To carry out this research, the required climatic data were first collected from the Meteorology and Regional Water Department of Mazandaran Province. The SPI (Standardized Precipitation Index) index was also used to evaluate meteorological drought. Additionally, to examine the trend of changes in flow rate, the data from existing hydrometric stations in the region, which have more comprehensive data, were utilized. Lars-WG software was used to project future climate (2023-2050) conditions under two climate scenarios: an optimistic scenario (RCP2.6) and a pessimistic scenario (RCP8.5). After preparing the current and future data, the DrinC software was used to determine drought thresholds based on the standard table for the SPI. In this research, the IHACRES hydrological model was also utilized to forecast future discharge. To achieve this objective, the future precipitation and temperature data obtained from the previous stage were utilized, along with the observed discharge data (1990-2020), to project the trend of discharge in the future (2022-2040). Subsequently, the hydrological drought of the Tajan Watershed was calculated at the outlet station (Kordkhil) using the SDI (Streamflow Drought Index) in the DrinC software. After analyzing the stream flow data and using the standard table associated with the SDI, the thresholds for hydrological drought were determined.

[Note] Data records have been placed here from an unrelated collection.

-- ==== Sys2Proof/Laws/InvRings.lean ====
section
/-! SUPPORT. The same of tables, rings, buffers and the row commands. -/

namespace Sys2Proof.Machine

theorem inv_syncPool {P : State → Prop} {s : State} (hc : Closed 0x2 P) (hk0 : P s) :
    P (State.syncPool s) := by
  unfold State.syncPool
  try dsimp only
  repeat' first
    | with_reducible assumption | exact hc.mono rfl | with_reducible apply inv_setFld | split | intro

theorem inv_freeSlots {P : State → Prop} {s : State} (hc : Closed 0x102 P) (hk0 : P s) :
    P (State.freeSlots s) := by
  unfold State.freeSlots
  try dsimp only
  repeat' first
    | with_reducible assumption | exact hc.mono rfl | with_reducible apply inv_upTab | with_reducible apply inv_syncPool | split | intro

theorem inv_releaseSlots {P : State → Prop} {s : State} {src handle : Nat} {now : Bool} (hc : Closed 0x102 P) (hk0 : P s) :
    P (State.releaseSlots s src handle now) := by
  unfold State.releaseSlots
  try dsimp only
  repeat' first
    | with_reducible assumption | exact hc.mono rfl | with_reducible apply inv_upTab | with_reducible apply inv_freeSlots
    | with_reducible refine inv_ite ?_ ?_ | with_reducible refine inv_ite_fst ?_ ?_ | with_reducible refine inv_ite_snd ?_ ?_ | split
    | intro

theorem inv_abandonSlots {P : State → Prop} {s : State} {c : Cmd} (hc : Closed 0x4502 P) (hk0 : P s) :
    P (State.abandonSlots s c) := by
  unfold State.abandonSlots
  try dsimp only
  repeat' first
    | with_reducible assumption | exact hc.mono rfl | with_reducible apply inv_sendTk | with_reducible apply inv_releaseSlots
    | with_reducible refine inv_foldl ?_ ?_ | with_reducible refine inv_foldl_fst ?_ ?_ | split | intro

theorem inv_ringReach {P : State → Prop} {s : State} {n a len : Nat} {write : Bool} (hc : Closed 0x2 P) (hk0 : P s) :
    P (State.ringReach s n a len write).1 := by
  unfold State.ringReach
  try dsimp only
  repeat' first
    | with_reducible assumption | exact hc.mono rfl | with_reducible apply inv_reachGlobal | with_reducible apply inv_reachTier
    | with_reducible apply inv_reachHost | with_reducible refine inv_ite ?_ ?_ | with_reducible refine inv_ite_fst ?_ ?_
    | with_reducible refine inv_ite_snd ?_ ?_ | split | intro

theorem inv_flushSlots {P : State → Prop} {s : State} {n slot nslots : Nat} (hc : Closed 0x202 P) (hk0 : P s) :
    P (State.flushSlots s n slot nslots) := by
  unfold State.flushSlots
  try dsimp only
  repeat' first
    | with_reducible assumption | exact hc.mono rfl | with_reducible apply inv_mdFlush | with_reducible apply inv_ringReach
    | with_reducible refine inv_foldl ?_ ?_ | with_reducible refine inv_foldl_fst ?_ ?_ | with_reducible refine inv_ite ?_ ?_
    | with_reducible refine inv_ite_fst ?_ ?_ | with_reducible refine inv_ite_snd ?_ ?_ | split | intro

theorem inv_dropSlots {P : State → Prop} {s : State} {n : Nat} (hc : Closed 0x420 P) (hk0 : P s) :
    P (State.dropSlots s n) := by
  unfold State.dropSlots
  try dsimp only
  repeat' first
    | with_reducible assumption | exact hc.mono rfl | with_reducible apply inv_upFab | with_reducible apply inv_upRing | split | intro

theorem inv_faultRing {P : State → Prop} {s : State} {n : Nat} (hc : Closed 0x4A2 P) (hk0 : P s) :
    P (State.faultRing s n) := by
  unfold State.faultRing
  try dsimp only
  repeat' first
    | with_reducible assumption | exact hc.mono rfl | with_reducible apply inv_upCmds | with_reducible apply inv_setRingState
    | with_reducible apply inv_dropSlots | with_reducible apply inv_upRing | with_reducible refine inv_ite ?_ ?_
    | with_reducible refine inv_ite_fst ?_ ?_ | with_reducible refine inv_ite_snd ?_ ?_ | split | intro

theorem inv_ringPut {P : State → Prop} {s : State} {n a : Nat} {bs : List Byte} (hc : Closed 0x4EA6 P) (hk0 : P s) :
    P (State.ringPut s n a bs).1 := by
  unfold State.ringPut
  try dsimp only
  repeat' first
    | with_reducible assumption | exact hc.mono rfl | with_reducible apply inv_faultRing | with_reducible apply inv_memWriteTo
    | with_reducible apply inv_hostRecord | with_reducible apply inv_putRecord | with_reducible apply inv_ringReach | split | intro

theorem inv_putAccept {P : State → Prop} {s : State} {n slot handle phase tag result reason cls bound : Nat} (hc : Closed 0x4EA6 P) (hk0 : P s) :
    P (State.putAccept s n slot handle phase tag result reason cls bound).1 := by
  unfold State.putAccept
  try dsimp only
  repeat' first
    | with_reducible assumption | exact hc.mono rfl | with_reducible apply inv_ringPut | split | intro

theorem inv_takeCmd {P : State → Prop} {s : State} {n : Nat} {cmd : Cmd} (hc : Closed 0x80A2 P) (hk0 : P s) :
    P (State.takeCmd s n cmd) := by
  unfold State.takeCmd
  try dsimp only
  repeat' first
    | with_reducible assumption | exact hc.mono rfl | with_reducible apply inv_upCmds | with_reducible apply inv_upSpine
    | with_reducible apply inv_upRing | with_reducible apply inv_bump | split | intro
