theorem inv_syncTk {P : State → Prop} {s : State} (hc : Closed 0x2 P) (hk0 : P s) :
    P (State.syncTk s) := by
  unfold State.syncTk
  try dsimp only
  repeat' first
    | with_reducible assumption | exact hc.mono rfl | with_reducible apply inv_setFld | split | intro

theorem inv_dropRecord {P : State → Prop} {s : State} {t : Nat} (hc : Closed 0x30A P) (hk0 : P s) :
    P (State.dropRecord s t) := by
  unfold State.dropRecord
  try dsimp only
  repeat' first
    | with_reducible assumption | exact hc.mono rfl | with_reducible apply inv_upTab | with_reducible apply inv_syncTk
    | with_reducible apply inv_freeVersion | with_reducible apply inv_freeMeta | with_reducible apply inv_free
    | with_reducible apply inv_mdFlush | with_reducible apply inv_bump | with_reducible apply inv_syncPool
    | with_reducible refine inv_foldl ?_ ?_ | with_reducible refine inv_foldl_fst ?_ ?_ | with_reducible refine inv_ite ?_ ?_
    | with_reducible refine inv_ite_fst ?_ ?_ | with_reducible refine inv_ite_snd ?_ ?_ | split | intro

theorem inv_dropCreation {P : State → Prop} {s : State} {t phase : Nat} {a : CreateArgs} (hc : Closed 0x470A P) (hk0 : P s) :
    P (State.dropCreation s t phase a) := by
  unfold State.dropCreation
  try dsimp only
  repeat' first
    | with_reducible assumption | exact hc.mono rfl | with_reducible apply inv_upTab | with_reducible apply inv_dropRecord
    | with_reducible apply inv_sendUpdate | with_reducible apply inv_sendTk | with_reducible refine inv_foldl ?_ ?_
    | with_reducible refine inv_foldl_fst ?_ ?_ | with_reducible refine inv_ite ?_ ?_ | with_reducible refine inv_ite_fst ?_ ?_
    | with_reducible refine inv_ite_snd ?_ ?_ | split | intro

theorem inv_failOp {P : State → Prop} {s : State} {o : Op} (hc : Closed 0x4F8E P) (hk0 : P s) :
    P (State.failOp s o) := by
  unfold State.failOp
  try dsimp only
  repeat' first
    | with_reducible assumption | exact hc.mono rfl | with_reducible apply inv_applyEntry | with_reducible apply inv_dropCreation
    | with_reducible apply inv_freeVersion | with_reducible apply inv_answerOp | with_reducible apply inv_endOp
    | with_reducible apply inv_sendTk | with_reducible refine inv_foldl ?_ ?_ | with_reducible refine inv_foldl_fst ?_ ?_
    | with_reducible refine inv_ite ?_ ?_ | with_reducible refine inv_ite_fst ?_ ?_ | with_reducible refine inv_ite_snd ?_ ?_ | split
    | intro

theorem inv_mirrorOp {P : State → Prop} {s : State} {o : Op} (hc : Closed 0x4402 P) (hk0 : P s) :
    P (State.mirrorOp s o) := by
  unfold State.mirrorOp
  try dsimp only
  repeat' first
    | with_reducible assumption | exact hc.mono rfl | with_reducible apply inv_tellMirror | split | intro

theorem inv_reserveBytes {P : State → Prop} {t0 : State} {s : State} {t v tier n : Nat} (hc : Closed 0x100 P) (hk0 : P s) (e0 : State.reserveBytes s t v tier n = some t0) :
    P t0 := by
  revert e0
  unfold State.reserveBytes
  try dsimp only
  repeat' first
    | with_reducible assumption | exact hc.mono rfl | with_reducible apply inv_upTab | with_reducible refine inv_ite ?_ ?_
    | with_reducible refine inv_ite_fst ?_ ?_ | with_reducible refine inv_ite_snd ?_ ?_ | (intro e0; cases e0; done)
    | (intro e0; cases e0; skip) | (intro e0; obtain ⟨_, _, rfl⟩ := Option.map_eq_some_iff.mp e0; skip) | split | intro

theorem inv_allocIf {P : State → Prop} {s : State} {p : Prop} [Decidable p] {n : Nat} {l : List Nat} {t0 : Nat × State} (hc : Closed 0x108 P) (hk0 : P s)
    (e : (if p then s.allocMeta n l else some (0, s)) = some t0) : P t0.2 := by
  split at e
  · exact inv_allocMeta (hc.mono rfl) hk0 e
  · cases e; exact hk0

The results of this study showed that, based on the SPI standard table, the degree of drought in the area under investigation has fluctuated between -3.3 (indicating very severe drought) and 2.4 (indicating extremely humid conditions) in recent years. Also, the future climate was projected for a period of approximately 27 years (2023-2050) under the influence of two optimistic scenarios (RCP2.6) and one pessimistic scenario (RCP8.5) at three selected stations (Kordkhil, Soleiman Tange, Rig Cheshme). The results of the climate drought conditions and the index values for the projected period (2023-2050) at Soleiman Tange station, in 12-month steps showed that there is a possibility of a severe climate drought occurring in this region during the water year 2049-2050. Also, the results show that there is no significant difference in the future drought index between the two scenarios. The results of the climate drought situation at Rig Cheshme station indicate a high likelihood of a severe climate drought in the region during the water year 2029-2030. Additionally, the results of the climate drought condition at Kordakhil station show that the condition at Kordakhil station differs somewhat from the other two stations, which are located at higher altitudes. This difference is likely due to the proximity of this station to the Caspian Sea, as the climate in that region is influenced by the coastal humidity. It can also be expected that there will be a severe drought in the water year 2032-2033 in this region. The results of the IHACRES model showed that the comparison chart of the simulated discharge and the observed discharge is in good agreement. Additionally, the error coefficient values obtained during the two stages of evaluation and recalibration were 0.48 and 0.53, respectively. These values indicate the model's acceptable ability to simulate future discharge. The results indicate that the discharge rate of the Watershed is unlikely to undergo significant changes in the future as a result of climate change. The probable cause for this is the occurrence of intense rainfall events, which lead to flooding and subsequent increases in river discharge. Considering that these results only show the effect of climate change on discharge, there is a possibility that other factors, such as land use changes, may also contribute to changes in the amount of discharge.

Conclusion :

The results of this analysis indicate that in both climate scenarios, there is a possibility of experiencing severe droughts in some years in the future. However, it is also possible for the climate to be very wet in certain years. These changes in the state of drought over approximately 30 years indicate climate fluctuations, which are one of the signs of climate change in a region. Therefore, based on the obtained results, it cannot be concluded that we will experience either a completely dry or completely wet state in the next 30 years. Thus, it is necessary to employ adaptation strategies to mitigate the impacts of drought during certain years. The hydrological drought situation of the Tajan River in the next 20 years (2020-2040) was evaluated using both optimistic and pessimistic scenarios. The drought situation in this river has also exhibited fluctuations, with a decreasing trend of flow in some years and an increasing trend in others. These fluctuations also indicate another effect of climate change in a region, which causes heavy rains and floods, leading to increased river flow during certain times of the year. However, relying solely on the study of the flow rate of a region cannot accurately indicate the drought situation. This is because certain measures implemented in watersheds can significantly impact the flow rate of a river. Therefore, considering all the conditions and climatic factors that govern our country, it is not surprising to see such changes occurring in different periods.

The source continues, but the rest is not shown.